2. Une crise pathologique

Le printemps déclenche en Mallarmé une crise qui ressemble fort aux états de spleen décrits par Baudelaire.

Cette crise est d’abord physiologique : le poète, au « sang morne », est en proie à un « long bâillement ». Il est ensuite victime d’une hallucination, mise en valeur par la répétition d’une syllabe (« cer » et « serre ») qui, de plus, rime avec « fer » : il évoque dans une comparaison son « crâne/ Qu’un cercle de fer serre ainsi qu’un vieux tombeau ».

On pense au poème « Spleen » de Baudelaire qui commence par « Quand le ciel bas et lourd pèse comme un couvercle… » où l’on trouve la même sensation hallucinée de torture mentale par compression du cerveau.

Puis Mallarmé adopte des attitudes autodestructrices. On a l’impression qu’il veut mettre fin à une sorte de mort vivante (le monosyllabe « las » se détache à la rime) en se donnant réellement la mort par un enfoncement dans la terre (dans la « fosse » mortuaire).

C’est ce que traduisent les participes présents, connotant l’effort (« creusant », « Mordant ») et le gérondif (« en m’abîmant »).

III. Le symbolisme des saisons

1. L’hiver et le printemps

L’hiver est symbolisé dans le deuxième vers : il est la « saison de l’art serein ».

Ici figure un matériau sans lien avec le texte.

-- ==== Sys2Proof/Machine/Copy.lean ====
section
/-!
DEFINITION. Shape records and the copy engine (R146 to R151, R318 to R326).
-/
namespace Sys2Proof.Machine

/-! ### Shape records (R147, R319) -/

/-- A stored stride field (R146). -/
def shStride (r : BitVec 512) (j : Nat) : Nat := fld r (327 + 40 * (j - 1)) (288 + 40 * (j - 1))
/-- A record passes the checks of R147. -/
def shapeOk (r : BitVec 512) : Bool :=
  let n := shRank r
  1 ≤ n && n ≤ 5 && shEsize r ≤ 4 && shFill r != 3 &&
  ((List.range 5).all fun j => if j < n then shExt r j != 0
    else shExt r j == 1 && shBox r j == 1 && (j == 0 || shStride r j == 0)) &&
  ([1, 2, 3, 4].all fun j => shStride r j % 16 == 0) &&
  shBase r % 16 == 0 && (if shSpace r = .glb then decide (shBase r < 2 ^ 52) else decide (shBase r < 2 ^ 32)) &&
  shRow r % 16 == 0 && shRow r ≤ 4096 && shTile r ≤ 262144 && (!shMask r || shRows r ≤ 4096) &&
  fld r 95 78 == 0 && fld r 511 488 == 0
/-- The trap of a record, which names the check that comes first; an unassigned rotation code traps by itself
(R49, R147). -/
def shapeTrap (r : BitVec 512) : Option Trap :=
  if !shapeOk r then some .shapeInvalid else if 5 ≤ shRot r then some .illegalOperand else none

/-- Writes a shape register once its record has passed. -/
def setShape (s : State) (g : Group) (h : HReg) (r : BitVec 512) : State :=
  match shapeTrap r with
  | some t => s.trap g t
  | none => s.done { g with shapes := g.shapes.set h.toNat r h.isLt } 2

def execShp (h : HReg) (a : AReg) (off : BitVec 32) (s : State) : Out :=
  onFrag s fun g _ =>
    s.readAt g false (g.ctx.getA a + off.signExtend 64).toNat 64 64 fun s bs =>
      s.regroup g.ref fun g => setShape s g h (BitVec.ofNat 512 (ofBytes bs))
def execShpCopy (h hs : HReg) (a : AReg) (off : BitVec 32) (s : State) : Out :=
  onFrag s fun g _ =>
    let src := g.shapes[hs.toNat]'hs.isLt
    setShape s g h ((src >>> 64 <<< 64) ||| (g.ctx.getA a + off.signExtend 64).setWidth 512)

/-! ### Rows of a copy (R148, R149, R323, R324) -/

/-- A row of a copy: its place in the dense end and the address of its first element at the shaped end, the
bytes of it that are in bounds, whether the mask calls it valid, and whether its address is misaligned. -/
structure CRow where
  dense  : Nat
  shaped : Int
  lo     : Nat
  hi     : Nat
  valid  : Bool
  bad    : Bool
  deriving DecidableEq, Repr

/-- Coordinate j of row ρ less its start (R148). -/
def rowCoord (r : BitVec 512) (row j : Nat) : Nat :=
  match j with
  | 1 => row % shBox r 1
  | 2 => row / shBox r 1 % shBox r 2
  | 3 => row / (shBox r 1 * shBox r 2) % shBox r 3
  | _ => row / (shBox r 1 * shBox r 2 * shBox r 3)

/-- A bound of dimension 0 within the tile box. -/
def clampBox (n : Int) (box : Nat) : Nat := Nat.min n.toNat box

/-- Rows of the tile with the start coordinates, placed from a dense offset. -/
def tileRows (r : BitVec 512) (c : List Int) (dense : Nat) : List CRow :=
  (List.range (shRows r)).map fun row =>
    let co := fun j => c.getD j 0 + rowCoord r row j
    let valid := (List.range (shRank r)).all fun j => j == 0 || (0 ≤ co j && co j < shExt r j)
    let c0 := c.getD 0 0
    let es : Nat := 2 ^ shEsize r
    let lo := clampBox (-c0) (shBox r 0)
    let hi := clampBox (shExt r 0 - c0) (shBox r 0)
    { dense := dense + row * shRow r
      shaped := shBase r + c0 * es + ([1, 2, 3, 4].foldl (fun n j => if j < shRank r then n + co j * shStr r j else n) (0 : Int))
      lo := if valid then lo * es else 0
      hi := if valid then Nat.max lo hi * es else 0
      valid := valid
      bad := false }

Il est personnifié comme « l’hiver lucide ».

Il favorise donc la réflexion et la création poétique par la tranquillité qu’il procure.

Dans un retournement des visions stéréotypées des saisons, le printemps, retour de vie, de la « sève », est synonyme de maladie du corps « énervé » et de l’esprit victime de l’ « ennui ».

Dans cette optique, le passage de l’hiver au printemps est ressenti « tristement » par un poète « triste » et le titre du sonnet « Renouveau » doit être compris (en raison de l’antiphrase) sur le mode de l’ironie.

En effet, Mallarmé ne connaît pas un regain d’activité mais une mort : son « crâne » est un « vieux tombeau ».

2. L’impuissance poétique

Mallarmé est victime au printemps d’une crise d’inspiration.

Il a le souvenir ou le désir d’ « un rêve vague et beau », mais il est gêné dans la panne d’inspiration deviennent sources de création.

On peut remarquer que le poème n’est pas écrit au passé, ce qui lui donnerait un aspect anecdotique en relatant une crise momentanée, mais au présent comme si la littérature ne pouvait dire que sa propre impossibilité.

Conclusion

En conclusion, nous avons vu que Mallarmé, dans « Renouveau », se montre disciple de Baudelaire.

En effet, il évoque un état physiologique et mental de spleen.

Il est original par la destruction des clichés attribués aux saisons et par le thème de l’impuissance poétique.

Il continuera, après « Renouveau », à développer ce thème, mais il le fera de manière moins classique sur le plan formel en choisissant l’hermétisme.